- Boris Johnson believes the government should “seriously” consider a proposal by a Liverpool architect to build a £15 billion bridge between Scotland and Northern Ireland.
- A vast, undersea military weapons dump sits in the way.
- Bombs cached there still explode, occasionally.
- Apart from that, it is totally doable.
LONDON – UK Foreign Minister Boris Johnson thinks the government should look “seriously” at the idea of building a 28-mile,£15 billion bridge over the Irish Sea to connect Scotland and Northern Ireland.
There are only a couple of problems with the proposal: The sea there is up to three times as deep as the English Channel (which separates Britain and France) and part of it includes a 1 million tonne underwater weapons dump.
Johnson has proposed speculative bridges before.
In January, he said Britain and France should be joined by a 22-mile bridge because it was “ridiculous” that two of the world’s greatest economies are linked only by a single railway. Prior to that, when he was Mayor of London, he proposed a new “Garden Bridge” across the Thames River. After £46 million was spent on research and planning, the bridge was cancelled by his successor, Sadiq Khan.
This time around, Johnson thinks the 26-mile gap between Larne (near Belfast, Northern Ireland) and Portpatrick (Scotland) is doable.
“Boris thinks this is an interesting idea which should be looked at more seriously – as politicians in both Scotland and Northern Ireland have already said,” The Telegraph reported. “It’s the kind of ambitious project we need to make a success of [post-Brexit] Global Britain.”
- Local sea depths:
- Irish Sea: 160 metres
- English Channel: 45 metres
At first glance, it looks as if a bridge might be a good idea. The Irish Sea reaches its narrowest point between the two nations in the north, and a bridge there would provide a straight-shot connection between Belfast, Glasgow and Edinburgh of just a few hours’ journey. Currently, the gap is served by a ferry that takes about two hours each way.
But there are problems.
Crossing one of the narrowest parts would land the bridge near Campbeltown in Scotland, which is a two-and-a-half hour, 138-mile drive to Glasgow, because there are no other bridges over the intervening lochs. The other route, via Portpatrick, is only 93 miles, but still takes 2 hours and 20 minutes to Glasgow, by car.
Either way, within that narrow gap is “Beaufort Dyke,” an especially deep trench in the sea that the British military began using as a safe place to dump chemical and conventional munitions after the Second World War.
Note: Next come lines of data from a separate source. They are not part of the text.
/-! Wake, park, fault and role changes (R6, R10, R11, R15) -/

/-- SOURCE_STATE, posted for a source of purpose NORMAL only (R19). -/
def State.postState (i : Src) (purpose : Purpose) (new prev : SrcState) (s : State) : State :=
  match purpose with
  | .normal => s.post (some i) (.sourceState new prev s.cru.time)
  | .test => s

/-- The wake of R6: it acts on a PARKED, defined source only. -/
def State.wake (purpose : Purpose) (i : Src) (s : State) : State :=
  if (s.source i).state = .parked ∧ (s.source i).defined = true then
    (s.setSource i { s.source i with
      state := .waking, purpose := purpose, lastReady := none, enable := true,
      settle := some (s.timer ((s.source i).settleMs * 1000)) }).postState i purpose .waking .parked
  else s

/-- A source record as a park leaves it (R10). -/
def Source.parkedRec (x : Source) : Source :=
  { x with state := .parked, purpose := .normal, cause := none, enable := false,
           settle := none, sync := none, frame := none, idle := none }

/-- The park of R10, from WAKING, SYNCING, WARM or FAULT; a source in a role or PARKED is left as it is. -/
def State.park (i : Src) (s : State) : State :=
  if (s.source i).state = .parked ∨ (s.source i).state.isRole = true then s
  else ((s.setSource i (s.source i).parkedRec).purge i).postState i (s.source i).purpose .parked (s.source i).state

/-- A source record as the entry to FAULT leaves it (R15). -/
def Source.faultRec (x : Source) (cause : FaultCause) : Source :=
  { x with state := .fault, cause := some cause, enable := false,
           settle := none, sync := none, frame := none, idle := none }

/-- The pending reports of a source replaced. -/
def State.setReports (i : Src) (l : List Report) (s : State) : State :=
  { s with zc := { s.zc with reports := s.zc.reports.set i l } }

/-- A fault report becomes pending at the zoom controller, behind those of earlier faults it has not taken yet (R15). -/
def State.raiseReport (i : Src) (role : SrcState) (s : State) : State :=
  s.setReports i (s.zc.reports.get i ++ [⟨role, none⟩])

/-- The entry to FAULT of R15. -/
def State.faultSource (cause : FaultCause) (i : Src) (s : State) : State :=
  (((s.setSource i ((s.source i).faultRec cause)).purge i).post (some i)
    (.sourceFault cause (s.source i).state s.cru.time)).raiseReport i (s.source i).state

/-- A report whose fault no longer concerns the picture. -/
def Report.settled (x : Report) : Report := { x with role := .warm }

/-- The role a change would have given the source goes to the report of the fault it stands in, the newest (R12, log 11). -/
def shiftReports (role : SrcState) : List Report → List Report
  | [] => []
  | [x] => [{ x with role := role }]
  | x :: y :: rest => x.settled :: shiftReports role (y :: rest)

/-- The change that found the source in FAULT goes to the newest report too (R110). -/
def spoilReports (x : Spoiled) : List Report → List Report
  | [] => []
  | [y] => [{ y with spoiled := some x }]
  | y :: z :: rest => y :: spoilReports x (z :: rest)

/-- The pending reports follow a change made while their source stood in FAULT: it is handled in the new role (R12). -/
def State.shiftReport (i : Src) (role : SrcState) (s : State) : State :=
  s.setReports i (shiftReports role (s.zc.reports.get i))

/-- The pending reports of a source that takes a role name no role any more (log 11). -/
def State.settleReports (i : Src) (s : State) : State := s.setReports i ((s.zc.reports.get i).map Report.settled)

/-- A role change tells the zoom controller that it found this source in FAULT (R110). -/
def State.spoil (i : Src) (x : Spoiled) (s : State) : State := s.setReports i (spoilReports x (s.zc.reports.get i))

/-- A source that is WARM or in a role takes the role a change gives it: a change to WARM starts the idle timer as R8 allows,
any other stops it (R11). -/
def State.takeRole (i : Src) (role : SrcState) (s : State) : State :=
  if (s.source i).state = role then s
  else ((s.setSource i { s.source i with state := role, idle := none }).restartIdle i).postState i
    (s.source i).purpose role (s.source i).state

/-- One source's share of a role change (R11, R12): a source that is not WARM or in a role is left as it stands, FAULT
above all (log 15). -/
def State.setRole (i : Src) (role : SrcState) (s : State) : State :=
  if (s.source i).state.usable = true then (s.settleReports i).takeRole i role else s.shiftReport i role

/-- Whether a role change would find the source in FAULT, or otherwise without power (R110, log 15). -/
def State.lost (s : State) (i : Src) : Bool := !(s.source i).state.usable

/-- A first READY frame takes a SYNCING source to WARM (R7): its frame timer starts from last READY time and its idle
timer as R8 allows. -/
def State.enterWarm (i : Src) (s : State) : State :=
  ((s.setSource i { s.source i with
    state := .warm, sync := none, frame := (s.source i).lastReady.map (s.source i).frameTimer }).restartIdle i).postState i
    (s.source i).purpose .warm (s.source i).state

/-! The transition record's removal (R94, R112) -/

/-- The record is removed; a WARM target's idle timer starts from its full duration (R8). -/
def State.removeRecord (s : State) : State :=
  match s.zc.record with
  | none => s
  | some r => (s.setRecord none).restartIdle r.taker

/-- The record stands in place of any other, and its target's idle timer does not run (R8, R87, R91). -/
def State.createRecord (r : Transition) (s : State) : State := (s.removeRecord.setRecord (some r)).stopIdle r.taker

/-! The pending primary (R8) -/

/-- The pending primary replaced. -/
def State.setPending (x : Option Src) (s : State) : State := { s with cp := { s.cp with pendingPrimary := x } }

/-- A pending primary becomes absent; a WARM one has its idle timer started (R8, R107, R139). -/
def State.dropPending (s : State) : State :=
  match s.cp.pendingPrimary with
  | none => s
  | some p => (s.setPending none).restartIdle p

/-! Link test (R195) -/

/-- Whether a source is under a running link test: its code is pending (R194). -/
def State.underTest (s : State) (i : Src) : Bool :=
  match s.cru.test with
  | none => false
  | some t => decide (t.codes.get i = .pending)

/-- The test record, or TEST_DONE in the same change once no code is pending (R194, R195). -/
def State.settleTest (t : TestRecord) (s : State) : State :=
  if t.codes.toList.any (fun c => decide (c = .pending)) then { s with cru := { s.cru with test := some t } }
  else ({ s with cru := { s.cru with test := none } }).post none (.testDone t.codes t.start s.cru.time)

/-- The end of a source's link test: it is parked and its code is set (R195). -/
def State.testEnd (i : Src) (code : TestCode) (s : State) : State :=
  match s.cru.test with
  | none => s.park i
  | some t => (s.park i).settleTest { t with codes := t.codes.set i code }

/-! Resets (R2, R24, R29, R48, R64, R69, R73, R131, R133, R154, R166, R185, R190, R192) -/

/-- The hard reset: every block at the value its chapter gives; the straps are sampled at the release (R190, R191). -/
def State.hardReset (s : State) : State :=
  { State.reset with
    cru := { State.reset.cru with straps := s.cru.straps }
    pending := s.pending }

/-- The link reset: as a hard reset, but the straps, the clock lock, the time base and the calibration lists are kept
(R179, R192); the part stays in RESET until LINK_RESET_END. -/
def State.linkReset (s : State) : State :=
  { State.reset with
    cru := { s.cru with test := none, linkResetAt := some s.cru.time }
    link := { Link.reset with sdo := s.link.sdo }
    gu := { State.reset.gu with cal := s.gu.cal }
    pending := s.pending }

end Sys2Proof.Machine
end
There are up to 1 millions tonnes of unexploded, rotting ordnance sitting in the 300-metre deep hollow. Decaying weapons still occasionally wash up on shore from it. There have been 186 sudden explosions linked to the dump, according to this study of seismic activity in the area.
The largest explosion was also the most recent one, in 2004, the study’s authors note. Here is a seismograph of the blast:
Even the architect who first proposed the bridge, Professor Alan Dunlop of Liverpool University, says the weaponry poses a daunting challenge:
While Alan believes this is the most beneficial route, it also poses a number of challenges. The distance between Portpatrick and Larne spans around 26 miles and the bridge would need to accommodate Beaufort’s Dyke, a 300-metre deep trench off the west coast of Scotland, which was used as a munitions dump after the Second World War.
“How you would build a bridge across that was a challenging thing to actually do,” Alan admitted.
“I looked into the prospect of how that might be done and I found out, for instance, in Norway they’re prototyping floating bridges and they’re building bridges that are spanning across trenches that are 500 metres deep.”
A bridge is architecturally possible. China has at least three bridges that are more than 100 miles long.
But there are also economics to think about. A Northern Ireland-Scotland bridge would seek to replicate the success of the Øresund bridge linking Copenhagen in Denmark and Malmo in Sweden. Both those two countries have much larger populations and therefore a much greater potential level of trade. Northern Ireland and Scotland are, combined, half the size:
- Market populations:
- N. Ireland: 1.8 million
- Scotland: 5.3 million (Total: 7.1 million)
- Sweden: 10 million
- Denmark: 5.7 million (Total: 15.7 million)
No doubt building such a bridge would increase the amount of trade between Scotland and Northern Ireland. But it would still be a market that has half the number of consumers that benefit from the Øresund span.